▶ Work item: The line containing "mag => exact .inl rfl" marks the start. Return it and every later line of the listing below exactly, ending with the last one.

▶ Extracted information:
theorem val_lt (S : BitString) : val S < 2 ^ S.length := by
  induction S with
  | nil => simp
  | cons b S ih =>
    have top : b.toNat * 2 ^ S.length ≤ 1 * 2 ^ S.length := Nat.mul_le_mul_right _ (Bool.toNat_le b)
    rw [val_cons, List.length_cons, pow_succ]
    omega

@[simp] theorem str_zero (v : Nat) : str 0 v = [] := rfl

/-- The first character is the topmost bit; the rest is the shorter string of the same number. -/
theorem str_succ (L v : Nat) : str (L + 1) v = v.testBit L :: str L v := by
  simp only [str, List.range_succ_eq_map, List.map_cons, List.map_map, List.cons.injEq]
  refine ⟨by simp, List.map_congr_left fun j _ => congrArg v.testBit ?_⟩
  omega

/-- `str` reads the low `L` bits only. -/
theorem str_congr {L v w : Nat} (h : ∀ k < L, v.testBit k = w.testBit k) : str L v = str L w :=
  List.map_congr_left fun j hj => h _ (by have := List.mem_range.mp hj; omega)

theorem val_str (L v : Nat) : val (str L v) = v % 2 ^ L := by
  induction L with
  | zero => simp [Nat.mod_one]
  | succ L ih => rw [str_succ, val_cons, str_length, ih, Nat.mod_pow_succ, Nat.toNat_testBit]; ring

theorem val_str_of_lt {L v : Nat} (h : v < 2 ^ L) : val (str L v) = v := by
  rw [val_str, Nat.mod_eq_of_lt h]

theorem str_val (S : BitString) : str S.length (val S) = S := by
  induction S with
  | nil => rfl
  | cons b S ih =>
    have bit (k : Nat) : (val (b :: S)).testBit k =
        if k < S.length then (val S).testBit k else b.toNat.testBit (k - S.length) := by
      rw [val_cons, Nat.mul_comm]
      exact Nat.testBit_two_pow_mul_add b.toNat (val_lt S) k
    have head : (val (b :: S)).testBit S.length = b := by cases b <;> simp [bit]
    have tail : str S.length (val (b :: S)) = str S.length (val S) :=
      str_congr fun k hk => by rw [bit, if_pos hk]
    rw [List.length_cons, str_succ, head, tail, ih]

/-- A string the ports can carry is carried whole (10_state.md R22). -/
theorem stringFields_toNat {S : BitString} (h : S.length ≤ 64) :
    (stringFields S).1.toNat = S.length ∧ (stringFields S).2.toNat = val S := by
  have value : val S < 2 ^ 64 := (val_lt S).trans_le (Nat.pow_le_pow_right (by omega) h)
  constructor
  · exact Nat.mod_eq_of_lt (by omega)
  · exact Nat.mod_eq_of_lt value

theorem carriesString_stringFields {S : BitString} (h : S.length ≤ 64) :
    CarriesString (some (stringFields S).1) (some (stringFields S).2) := by
  obtain ⟨len, value⟩ := stringFields_toNat h
  exact ⟨_, _, rfl, rfl, by omega, by rw [len, value]; exact val_lt S⟩

@[simp] theorem bytesToBits_length (order : ByteOrder) (f : Frame) :
    (bytesToBits order f).length = 8 * f.length := by
  cases order <;> simp [bytesToBits, List.length_flatMap, Nat.mul_comm]

end Sys2Proof.Machine
end

section
/-!
SUPPORT. What an extraction returns: a raw value of `L` bits, and its rendering in `L` characters
(41_field_extractor.md R85).
-/
namespace Sys2Proof.Machine

/-- The loop's result has no bit at or above the bound of its weights. -/
theorem gather_lt {L n : Nat} {source : Nat → Bool} {weight : Nat → Nat} (h : ∀ i < L, weight i < n) :
    gather L source weight < 2 ^ n := by
  refine Nat.lt_pow_two_of_testBit _ fun k hk => Bool.eq_false_iff.mpr fun hbit => ?_
  obtain ⟨i, hi, rfl, -⟩ := (testBit_gather L k source weight).mp hbit
  exact absurd (h i hi) (by omega)

theorem rawLsb_lt (f : Frame) (s L : Nat) : rawLsb f s L < 2 ^ L := gather_lt fun _ h => h

theorem rawMsb_lt (f : Frame) (s L : Nat) : rawMsb f s L < 2 ^ L := gather_lt fun _ _ => by omega

theorem rawString_lt (S : BitString) (s L : Nat) : rawString S s L < 2 ^ L := gather_lt fun _ _ => by omega

/-- The literal fits the port and spells the raw value (41_field_extractor.md R85). -/
def Extracted.LiteralSpellsRaw (e : Extracted) : Prop := e.literal.length ≤ 64 ∧ val e.literal = e.raw

theorem extractedOf_literalSpellsRaw {L raw : Nat} (hL : L ≤ 64) (h : raw < 2 ^ L) :
    (extractedOf L raw).LiteralSpellsRaw :=
  ⟨by simpa using hL, val_str_of_lt h⟩

theorem extractLsb_literalSpellsRaw {f : Frame} {s L : Nat} {e : Extracted} (h : extractLsb f s L = some e) :
    e.LiteralSpellsRaw := by
  obtain ⟨⟨-, hL⟩, -, rfl⟩ := extractLsb_eq_some.mp h
  exact extractedOf_literalSpellsRaw hL (rawLsb_lt f s L)

theorem extractMsb_literalSpellsRaw {f : Frame} {s L : Nat} {e : Extracted} (h : extractMsb f s L = some e) :
    e.LiteralSpellsRaw := by
  obtain ⟨⟨-, hL⟩, -, rfl⟩ := extractMsb_eq_some.mp h
  exact extractedOf_literalSpellsRaw hL (rawMsb_lt f s L)

theorem extractString_literalSpellsRaw {S : BitString} {s L : Nat} {e : Extracted}
    (h : extractString S s L = some e) : e.LiteralSpellsRaw := by
  obtain ⟨⟨-, hL⟩, -, rfl⟩ := extractString_eq_some.mp h
  exact extractedOf_literalSpellsRaw hL (rawString_lt S s L)

end Sys2Proof.Machine
end

section
/-!
SUPPORT. The words that carry a NaN (42_value_transformer.md R105): every drawn word is one, and `PHYS` depends on the
drawn word only where the result is a NaN.
-/
namespace Sys2Proof.Machine

theorem binary64Word_exponent (neg : Bool) {e fr : Nat} (he : e < 2 ^ 11) (hf : fr < 2 ^ 52) :
    (binary64Word neg e fr).extractLsb' 52 11 = BitVec.ofNat 11 e := by
  apply BitVec.eq_of_toNat_eq
  rw [BitVec.extractLsb'_toNat, binary64Word_toNat neg he hf, BitVec.toNat_ofNat, Nat.shiftRight_eq_div_pow]
  omega

theorem binary64Word_fraction (neg : Bool) {e fr : Nat} (he : e < 2 ^ 11) (hf : fr < 2 ^ 52) :
    (binary64Word neg e fr).extractLsb' 0 52 = BitVec.ofNat 52 fr := by
  apply BitVec.eq_of_toNat_eq
  rw [BitVec.extractLsb'_toNat, binary64Word_toNat neg he hf, BitVec.toNat_ofNat, Nat.shiftRight_eq_div_pow]
  omega

theorem isNanWord_binary64Word (neg : Bool) {fr : Nat} (hpos : 0 < fr) (hf : fr < 2 ^ 52) :
    isNanWord (binary64Word neg 2047 fr) = true := by
  have fraction : BitVec.ofNat 52 fr ≠ 0#52 := fun h => by
    have := congrArg BitVec.toNat h
    rw [BitVec.toNat_ofNat, Nat.mod_eq_of_lt hf] at this
    exact hpos.ne' this
  simp [isNanWord, binary64Word_exponent neg (by omega : 2047 < 2 ^ 11) hf, binary64Word_fraction neg (by omega : 2047 < 2 ^ 11) hf,
    fraction]

/-- The fraction drawn is one to `2^52 - 1`, so the word drawn is a NaN whatever the draw. -/
theorem isNanWord_nanWord (i : Instr) (s : State) : isNanWord (nanWord i s) = true :=
  isNanWord_binary64Word _ (Nat.succ_pos _) (by have := (Config.nanFraction (i, s)).isLt; omega)

theorem binary64ToWord_sameWordButNan {nan nan' : Word64} (h : isNanWord nan = true) (h' : isNanWord nan' = true)
    (v : Binary64) : SameWordButNan (binary64ToWord nan v) (binary64ToWord nan' v) := by
  cases v with
  | nan => exact .inr ⟨h, h'⟩
  | inf neg => exact .inl rfl
  | fin neg mag => exact .inl rfl

theorem physWord_sameWordButNan {nan nan' : Word64} (h : isNanWord nan = true) (h' : isNanWord nan' = true)
    (raw scale offset : Word64) :
    SameWordButNan (physWord nan raw scale offset) (physWord nan' raw scale offset) :=
  binary64ToWord_sameWordButNan h h' _

/-- One response completed by two words of `PHYS` that differ at most as NaNs. -/
theorem sameButNan_of_phys (r : Response) {w w' : Word64} (h : SameWordButNan w w') :
    Response.SameButNan { r with phys := some w } { r with phys := some w' } := by
  rcases h with rfl | ⟨hw, hw'⟩
  · exact .inl rfl
  · exact .inr ⟨w, w', rfl, rfl, hw, hw', rfl⟩

end Sys2Proof.Machine
end

section
/-!
SUPPORT. Decoding: an operation that is decoded is well formed (30_encoding.md R57, R59), and fields that are not read
change nothing (R58).
-/
namespace Sys2Proof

▶ Task output:
  | fin neg mag => exact .inl rfl

theorem physWord_sameWordButNan {nan nan' : Word64} (h : isNanWord nan = true) (h' : isNanWord nan' = true)
    (raw scale offset : Word64) :
    SameWordButNan (physWord nan raw scale offset) (physWord nan' raw scale offset) :=
  binary64ToWord_sameWordButNan h h' _

/-- One response completed by two words of `PHYS` that differ at most as NaNs. -/
theorem sameButNan_of_phys (r : Response) {w w' : Word64} (h : SameWordButNan w w') :
    Response.SameButNan { r with phys := some w } { r with phys := some w' } := by
  rcases h with rfl | ⟨hw, hw'⟩
  · exact .inl rfl
  · exact .inr ⟨w, w', rfl, rfl, hw, hw', rfl⟩

end Sys2Proof.Machine
end

section
/-!
SUPPORT. Decoding: an operation that is decoded is well formed (30_encoding.md R57, R59), and fields that are not read
change nothing (R58).
-/
namespace Sys2Proof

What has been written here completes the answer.